Когда не знаете, что делать, – поешьте, попейте, поспите – одни или с кем нравится. Эти занятия можно и сочетать.
Наши с Кирой покои были пусты. Я разделся, вытянулся под простыней и тут же уснул.
Интерлюдия
Все тот же сон
Все тот же кошмар.
Мы стремимся вырваться из Ада, миллионы мчатся по бескрайней равнине. Тут все, кого я любил, и другие лица, знакомые и незнакомые.

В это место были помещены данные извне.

-- ==== Sys2Proof/Laws/Encoding.lean ====
section
/-! SUPPORT. The opcode map in both directions, the fields of an encoded word, and a command rebuilt
from its name and operands. -/

namespace Sys2Proof

/-- Each command's opcode names that command (R93). -/
@[simp] theorem Op.ofCode_code (op : Op) : Op.ofCode op.code = some op := by cases op <;> rfl

@[simp] theorem Op.op_instr (op : Op) (a d : Word) : (op.instr a d).op = op := by cases op <;> rfl
@[simp] theorem Op.a_instr (op : Op) (a d : Word) : (op.instr a d).a = a := by cases op <;> rfl
@[simp] theorem Op.d_instr (op : Op) (a d : Word) : (op.instr a d).d = d := by cases op <;> rfl

/-- A word made of three fields is read back field by field (R91). -/
theorem fields_append (c : BitVec 8) (a d : Word) :
    opField (c ++ a ++ d) = c ∧ aField (c ++ a ++ d) = a ∧ dField (c ++ a ++ d) = d := by
  refine ⟨?_, ?_, ?_⟩ <;> apply BitVec.eq_of_getLsbD_eq <;> intro i hi <;>
    simp only [opField, aField, dField, BitVec.getLsbD_extractLsb', BitVec.getLsbD_append] <;>
    simp only [hi, decide_true, Bool.true_and]
  · simp [show ¬(64 + i < 32) by omega, show 64 + i - 32 - 32 = i by omega,
      show ¬(64 + i - 32 < 32) by omega]
  · simp [show ¬(32 + i < 32) by omega, hi]
  · simp [hi]

/-- A word is its three fields (R91). -/
theorem append_fields (w : CommandWord) : opField w ++ aField w ++ dField w = w := by
  apply BitVec.eq_of_getLsbD_eq
  intro i hi
  simp only [opField, aField, dField, BitVec.getLsbD_extractLsb', BitVec.getLsbD_append]
  by_cases h1 : i < 32
  · simp [h1]
  · by_cases h2 : i - 32 < 32
    · simp [h1, h2, show 32 + (i - 32) = i by omega]
    · simp [h1, h2, show 64 + (i - 32 - 32) = i by omega, show i - 32 - 32 < 8 by omega]

end Sys2Proof
end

За нами, затмевая горизонт, гонятся вопящие демоны – похожие то на персонажей мультфильмов, то на расплющенных или вытянутых волков, и я боюсь их до судорог, до того, что дыхание перехватывает в морозном воздухе.
Выход впереди – золотая лестница пронзает тучи, и кто-то уже лезет по ней, непрерывный ручеек бежит и пропадает в ватной серости. Я не знаю, кто успел выбраться, и только надеюсь, что дети мои среди успевших.

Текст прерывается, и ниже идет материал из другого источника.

theorem hasEffect_spinDone (k : Nat) : HasEffect .waitDone k spinDone := by
  intro n s t ht
  cases ht
  cases hb : bitOf (statrWord s) s.cfg.bsyBit
  · cases he : bitOf (statrWord s) s.cfg.eopBit
    · simpa [regReadStatr, hb, he] using Effect.polls (.inr ⟨rfl, rfl⟩) (.inr ⟨rfl, he⟩) rfl
    · simpa [regReadStatr, hb, he] using Effect.registers rfl
  · simpa [regReadStatr, hb] using Effect.polls (.inr ⟨rfl, rfl⟩) (.inl hb) rfl

theorem hasEffect_ctlrSet (op : Op) (k : Nat) (bit : Config → Nat) : HasEffect op k (ctlrSet bit) :=
  fun _ _ _ ht => .ctlr _ ht

theorem hasEffect_ctlrClr (op : Op) (k : Nat) (bit : Config → Nat) : HasEffect op k (ctlrClr bit) :=
  fun _ _ _ ht => .ctlr _ ht

theorem hasEffect_storeHalf (op : Op) (k : Nat) : HasEffect op k storeHalf :=
  fun _ _ _ ht => .store _ _ ht

theorem hasEffect_writeOb (op : Op) (k : Nat) (c : CellId) (v : State → Half) :
    HasEffect op k (actOrFault fun s => writeOb c (v s) s) :=
  fun _ _ _ ht => .obStore _ _ ht

theorem hasEffect_clearDone (op : Op) (k : Nat) : HasEffect op k clearDone :=
  fun _ _ _ ht => .statr _ (Except.ok.inj ht).symm

/-- A state that differs at most in the count of draws. -/
theorem eq_with_draws {s t : State} (h : t = s ∨ t = s.drawn 1) : t = { s with draws := t.draws } := by
  rcases h with rfl | rfl <;> rfl

theorem hasEffect_loadByte (op : Op) (k : Nat) : HasEffect op k loadByte := by
  intro n s t ht
  simp only [loadByte, actOrFault] at ht
  split at ht <;> cases ht
  rename_i hr
  rw [eq_with_draws (memRead8_cases hr).2]
  exact .registers rfl

/-- A micro-step that reads a main cell and puts the value in a sequencer register. -/
theorem hasEffect_memRead16 (op : Op) (k : Nat) (a : State → Word) (f : Half → State → State)
    (hf : ∀ v s, f v s = { s with rt := (f v s).rt, res := (f v s).res }) :
    HasEffect op k (actOrFault fun s =>
      match memRead16 (a s) s with
      | .error e => .error e
      | .ok (v, s) => .ok (f v s)) := by
  intro n s t ht
  simp only [actOrFault] at ht
  split at ht <;> cases ht
  rename_i hr
  rw [hf, eq_with_draws (memRead16_cases hr).2.2]
  exact .registers rfl

theorem hasEffect_loadHalf (op : Op) (k : Nat) : HasEffect op k loadHalf :=
  hasEffect_memRead16 op k _ (fun v s => { s with res := zextHalf v }) fun _ _ => rfl

/-- A micro-step that reads an option cell and puts the value in a sequencer register. -/
theorem hasEffect_readOb (op : Op) (k : Nat) (c : CellId) (f : State → Half → State → State)
    (hf : ∀ u v s, f u v s = { s with
      rt := (f u v s).rt, res := (f u v s).res, rs0 := (f u v s).rs0, rs1 := (f u v s).rs1
      rs2 := (f u v s).rs2, rs3 := (f u v s).rs3 }) :
    HasEffect op k (act fun s => f s (readOb c s).1 (readOb c s).2) := by
  intro n s t ht
  cases ht
  show Effect _ _ _ _ _ (f s (readOb c s).1 (readOb c s).2)
  rw [hf, eq_with_draws (readOb_state c s)]
  exact .registers rfl

theorem hasEffect_readField (op : Op) (k : Nat) (c : CellId) : HasEffect op k (readField c) :=
  hasEffect_readOb op k c (fun _ v s => { s with res := zextByte (decodeCell v) }) fun _ _ _ => rfl

theorem hasEffect_readFlag (op : Op) (k : Nat) (bit : Config → Nat) : HasEffect op k (readFlag bit) :=
  hasEffect_act fun _ => rfl

/-! ### The commands -/

/-- The six micro-steps of `program_16`, from any index on. -/
theorem effects_program16Steps (op : Op) (k : Nat) : EachStep (HasEffect op) k program16Steps :=
  ⟨hasEffect_guardLock _ _, hasEffect_spinNotBusy _ _, hasEffect_ctlrSet _ _ _, hasEffect_storeHalf _ _,
    hasEffect_spinNotBusy _ _, hasEffect_ctlrClr _ _ _, trivial⟩

/-- The twenty-five micro-steps of an option write. -/
theorem effects_writeObSteps (op : Op) : EachStep (HasEffect op) 0 writeObSteps :=
  ⟨hasEffect_guardLock _ _, hasEffect_spinNotBusy _ _,
    hasEffect_readOb _ _ _ (fun _ v s => { s with rs0 := v }) fun _ _ _ => rfl,
    hasEffect_readOb _ _ _ (fun _ v s => { s with rs1 := v }) fun _ _ _ => rfl,
    hasEffect_readOb _ _ _ (fun _ v s => { s with rs2 := v }) fun _ _ _ => rfl,
    hasEffect_readOb _ _ _ (fun _ v s => { s with rs3 := v }) fun _ _ _ => rfl,
    hasEffect_act fun _ => rfl, hasEffect_ctlrSet _ _ _, hasEffect_ctlrSet _ _ _,
    hasEffect_spinNotBusy _ _, hasEffect_ctlrClr _ _ _, hasEffect_ctlrSet _ _ _,
    hasEffect_writeOb _ _ _ _, hasEffect_spinNotBusy _ _, hasEffect_writeOb _ _ _ _,
    hasEffect_spinNotBusy _ _, hasEffect_writeOb _ _ _ _, hasEffect_spinNotBusy _ _,
    hasEffect_writeOb _ _ _ _, hasEffect_spinNotBusy _ _, hasEffect_writeOb _ _ _ _,
    hasEffect_spinNotBusy _ _, hasEffect_writeOb _ _ _ _, hasEffect_spinNotBusy _ _,
    hasEffect_ctlrClr _ _ _, trivial⟩

/-- LDOB reads the cell its operand names. -/
theorem hasEffect_ldob (k : Nat) : EachStep (HasEffect .ldob) k progLdob := by
  refine ⟨?_, trivial⟩
  intro n s t ht
  simp only [actOrFault, obRead] at ht
  cases hc : cellOf (cellOperand s.ra) with
  | none => simp [hc] at ht
  | some c =>
    simp only [hc] at ht
    cases ht
    rw [eq_with_draws (readOb_state c s)]
    exact .registers rfl

/-- STOB stores to the cell its operand names. -/
theorem hasEffect_stob (k : Nat) : EachStep (HasEffect .stob) k progStob := by
  refine ⟨?_, trivial⟩
  intro n s t ht
  simp only [actOrFault, obWrite] at ht
  cases hc : cellOf (cellOperand s.ra) with
  | none => simp [hc] at ht
  | some c => simp only [hc] at ht; exact .obStore _ _ ht

/-- Every micro-step of every command has one of the effects. -/
theorem effects_progOf (op : Op) : EachStep (HasEffect op) 0 (progOf op) := by
  cases op with
  | rdStatr | rdCtlr | calcAddr | decodeCell | encodeCell => exact ⟨hasEffect_act fun _ => rfl, trivial⟩
  | wrStatr => exact ⟨fun _ _ _ ht => .statr _ (Except.ok.inj ht).symm, trivial⟩
  | wrCtlr => exact ⟨fun _ _ _ ht => .ctlr _ ht, trivial⟩
  | wrKeyr => exact ⟨fun _ _ _ ht => .keyr _ (Except.ok.inj ht).symm (.inl ⟨rfl, rfl⟩), trivial⟩
  | wrObkeyr => exact ⟨fun _ _ _ ht => .obkeyr _ (Except.ok.inj ht).symm (.inl ⟨rfl, rfl⟩), trivial⟩
  | wrAddr => exact ⟨fun _ _ _ ht => .addr _ ht, trivial⟩
  | ld8 | read8 => exact ⟨hasEffect_loadByte _ _, trivial⟩
  | ld16 | read16 => exact ⟨hasEffect_loadHalf _ _, trivial⟩
  | st16 => exact ⟨hasEffect_storeHalf _ _, trivial⟩
  | ldob => exact hasEffect_ldob 0
  | stob => exact hasEffect_stob 0
  | unlock =>
    exact ⟨fun _ _ _ ht => .keyr _ (Except.ok.inj ht).symm (.inr ⟨rfl, .inl ⟨rfl, rfl⟩⟩),
      fun _ _ _ ht => .keyr _ (Except.ok.inj ht).symm (.inr ⟨rfl, .inr ⟨rfl, rfl⟩⟩), trivial⟩
  | unlockOb =>
    exact ⟨fun _ _ _ ht => .obkeyr _ (Except.ok.inj ht).symm (.inr ⟨rfl, .inl ⟨rfl, rfl⟩⟩),
      fun _ _ _ ht => .obkeyr _ (Except.ok.inj ht).symm (.inr ⟨rfl, .inr ⟨rfl, rfl⟩⟩), trivial⟩
  | lock => exact ⟨hasEffect_ctlrSet _ _ _, trivial⟩
  | isBusy | isDone | isWperr => exact ⟨hasEffect_readFlag _ _ _, trivial⟩
  | clearDone => exact ⟨hasEffect_clearDone _ _, trivial⟩
  | waitNotBusy => exact ⟨hasEffect_spinNotBusy _ _, trivial⟩
  | waitDone => exact ⟨hasEffect_spinDone _, hasEffect_clearDone _ _, trivial⟩
  | erasePage =>
    exact ⟨hasEffect_guardLock _ _, hasEffect_spinNotBusy _ _, hasEffect_ctlrSet _ _ _,
      fun _ _ _ ht => .addr _ ht, hasEffect_ctlrSet _ _ _, hasEffect_spinNotBusy _ _,
      hasEffect_ctlrClr _ _ _, trivial⟩
  | program16 | program8x2 => exact effects_program16Steps _ _
  | programFloat =>
    exact ⟨hasEffect_guardLock _ _, hasEffect_spinNotBusy _ _, hasEffect_ctlrSet _ _ _,
      hasEffect_storeHalf _ _, hasEffect_spinNotBusy _ _, hasEffect_ctlrClr _ _ _,
      hasEffect_act fun _ => rfl, effects_program16Steps _ _⟩
  | readFloat =>
    exact ⟨hasEffect_memRead16 _ _ _ (fun v s => { s with rt := zextHalf v }) fun _ _ => rfl,
      hasEffect_memRead16 _ _ _ (fun v s => { s with res := (zextHalf v <<< 16) ||| s.rt })
        fun _ _ => rfl, trivial⟩
  | readUser | readRdpr | readWrpr1 | readWrpr0 | readData1 | readData0 =>
    exact ⟨hasEffect_readField _ _ _, trivial⟩
  | readData16 =>
    exact ⟨hasEffect_readOb _ _ _ (fun _ v s => { s with rt := zextByte (decodeCell v) }) fun _ _ _ => rfl,
      hasEffect_readOb _ _ _ (fun u v s => { s with res := (u.rt <<< 8) ||| zextByte (decodeCell v) })
        fun _ _ _ => rfl, trivial⟩
  | writeOb16 | writeOb8x2 => exact effects_writeObSteps _

theorem hasEffect_of_get {op : Op} {k : Nat} {m : MicroStep} (h : (progOf op)[k]? = some m) :
    HasEffect op k m := by
  have heff := (effects_progOf op).get h
  rwa [Nat.zero_add] at heff

/-- All that SEQ's step can do: the micro-step at `SPC` has its effect, and the command ends or not; a command
whose `SPC` stands at END just ends. -/
theorem seqStep_effect {op : Op} {s t : State} (h : seqStep op (progOf op) s = .ok t) :
    ((progOf op).length ≤ s.spc ∧ t = s.finish op) ∨
    ∃ m u, s.spc < (progOf op).length ∧
      Effect op m s.spc (progOf op).length { s with spc := s.spc + 1 } u ∧
      (t = u.finish op ∧ (progOf op).length ≤ u.spc ∨ t = u ∧ u.spc < (progOf op).length) := by
  rcases seqStep_cases h with ⟨hn, rfl⟩ | ⟨m, u, hm, hu, he⟩
  · exact .inl ⟨List.getElem?_eq_none_iff.mp hn, rfl⟩
  · obtain ⟨hlt, -⟩ := List.getElem?_eq_some_iff.mp hm
    exact .inr ⟨m, u, hlt, hasEffect_of_get hm _ _ _ hu, he.imp And.symm And.symm⟩

/-- A fact that holds whatever the effect, and that the end of a command does not touch, holds of SEQ's step. -/
theorem seqStep_rule {R : State → State → Prop} {op : Op} {s t : State}
    (h : seqStep op (progOf op) s = .ok t) (hrefl : R s s)
    (heff : ∀ m u, Effect op m s.spc (progOf op).length { s with spc := s.spc + 1 } u → R s u)
    (hfin : ∀ u, R s u → R s (u.finish op)) : R s t := by
  rcases seqStep_effect h with ⟨-, rfl⟩ | ⟨m, u, -, he, ⟨rfl, -⟩ | ⟨rfl, -⟩⟩
  · exact hfin s hrefl
  · exact hfin u (heff m u he)
  · exact heff m t he

/-- SEQ's step of the relation is the step of the command in progress. -/
theorem agentStep_seq {s t : State} (h : agentStep .seq s = .next t) :
    (s.seqOp = none ∧ t = s) ∨ ∃ op, s.seqOp = some op ∧ seqStep op (progOf op) s = .ok t := by
  obtain ⟨-, h⟩ := agentStep_next h
  simp only [agentMove] at h
  split at h
  · rename_i hq
    cases h
    exact .inl ⟨hq, rfl⟩
  · rename_i op hq
    split at h <;> cases h
    rename_i hs
    exact .inr ⟨op, hq, hs⟩

/-! ## What each effect leaves unchanged -/

section
variable {op : Op} {m : MicroStep} {k n : Nat} {s t : State}

/-- A start of an erase writes `PEND`, `BSY` and `STRT` and nothing else (R123). -/
theorem startErase_frame (h : startErase s = .ok t) :
    t = { s with pend := t.pend, bsy := t.bsy, strt := t.strt } := by
  rcases startErase_cases h with rfl | ⟨-, -, -, rfl⟩ | ⟨-, -, -, rfl⟩ <;> rfl

/-- A CTLR write writes the fields of CTLR, `PEND` and `BSY`, and nothing else (R123). -/
theorem regWriteCtlr_frame {v : Word} (h : regWriteCtlr v s = .ok t) :
    t = { s with
      pg := t.pg, per := t.per, obpg := t.obpg, ober := t.ober, lock := t.lock, pend := t.pend
      bsy := t.bsy, strt := t.strt } := by
  obtain ⟨-, ⟨-, rfl⟩ | ⟨-, -, u, rfl, rfl | rfl | hs⟩⟩ := regWriteCtlr_cases h
  · rfl
  · rfl
  · rfl
  · rw [startErase_frame hs]

/-- No effect touches a cell, the parameters, or what stands outside the controller and the sequencer. -/
theorem Effect.keeps (h : Effect op m k n s t) :
    t.main = s.main ∧ t.ob = s.ob ∧ t.cfg = s.cfg ∧ t.seqOp = s.seqOp ∧ t.fault = s.fault ∧
    t.host = s.host ∧ t.turns = s.turns ∧ t.response = s.response := by
  cases h with
  | registers h => rw [h]; simp
  | leaves h => rw [h]; simp
  | polls hm hv h => rw [h]; simp
  | statr v h => rw [h]; simp [regWriteStatr]
  | keyr v h hv => rcases regWriteKeyr_cases v s with e | ⟨-, -, e⟩ <;> rw [h, e] <;> simp
  | obkeyr v h hv => rcases regWriteObkeyr_cases v s with e | ⟨-, -, e⟩ <;> rw [h, e] <;> simp
  | ctlr v h => rw [regWriteCtlr_frame h]; simp
  | addr v h => rw [(regWriteAddr_ok.mp h).2]; simp
  | store a v h => obtain ⟨-, -, -, ⟨-, rfl⟩ | ⟨-, -, rfl⟩⟩ := memWrite16_cases h <;> simp
  | obStore c v h => obtain ⟨-, ⟨-, rfl⟩ | ⟨-, -, -, rfl⟩⟩ := writeOb_cases h <;> simp

end

/-- SEQ's step changes no cell, no parameter and nothing that stands outside the controller and the sequencer. -/
theorem seqStep_keeps {op : Op} {s t : State} (h : seqStep op (progOf op) s = .ok t) :
    t.main = s.main ∧ t.ob = s.ob ∧ t.cfg = s.cfg ∧ t.fault = s.fault ∧ t.host = s.host ∧
    t.turns = s.turns ∧ (t.seqOp = none ∨ t.seqOp = s.seqOp) := by
  refine seqStep_rule (R := fun s t => t.main = s.main ∧ t.ob = s.ob ∧ t.cfg = s.cfg ∧
    t.fault = s.fault ∧ t.host = s.host ∧ t.turns = s.turns ∧ (t.seqOp = none ∨ t.seqOp = s.seqOp))
    h (by simp) ?_ ?_
  · intro m u he
    obtain ⟨hmain, hob, hcfg, hop, hfault, hhost, hturns, -⟩ := he.keeps
    exact ⟨hmain, hob, hcfg, hfault, hhost, hturns, .inr hop⟩
  · rintro u ⟨hmain, hob, hcfg, hfault, hhost, hturns, -⟩
    exact ⟨hmain, hob, hcfg, hfault, hhost, hturns, .inl rfl⟩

Кое-кто уже миновал тучи, но всем нам не успеть: демоны приближаются слишком быстро и вот-вот схватят нас.
И тогда я вижу его – Карла Куллинана, отца Джейсона. Он стоит над толпой, на голову выше всех, лицо его сияет, на руках, на груди, на бороде – пятна засыхающей крови.

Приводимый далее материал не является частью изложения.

-- ==== Sys2Proof/Word.lean ====
section
/-! DEFINITION. The words of the node: bytes, 16-bit fields, node numbers, speed steps and presets. -/

namespace Sys2Proof

/-- A byte of the lift bus, the service line, the plan image or the configuration memory. -/
abbrev Byte := BitVec 8

/-- A 16-bit field: height, lift, load, fingerprint, demand word (11_formats.md, R184). -/
abbrev Word := BitVec 16

/-- A node number, 0 to 63 (00_scope.md, "Node number"). -/
abbrev NodeNum := Fin 64

/-- A speed step, 1 to 8 (R119), held as the step less one: step k is `k - 1`. -/
abbrev Step := Fin 8

/-- A preset, 0 to 4; 0 is free running with no target (R79). -/
abbrev Preset := Fin 5

end Sys2Proof
end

– Надо удержать периметр, – говорит он. – Кто со мной?
И улыбается, будто мечтал об этом всю жизнь, чертов болван.
– Я, – откликается кто-то.
Из толпы выходят люди – некоторые окровавлены, некоторые искалечены.
Вперед проталкиваются Франклин и Джефферсон, а с ними толстая старая негритянка; плечи ее согнуты долгими годами тяжких трудов. А может, это и не Джефферсон волосы у него не белые, а грязно-рыжие. Не важно: он наш.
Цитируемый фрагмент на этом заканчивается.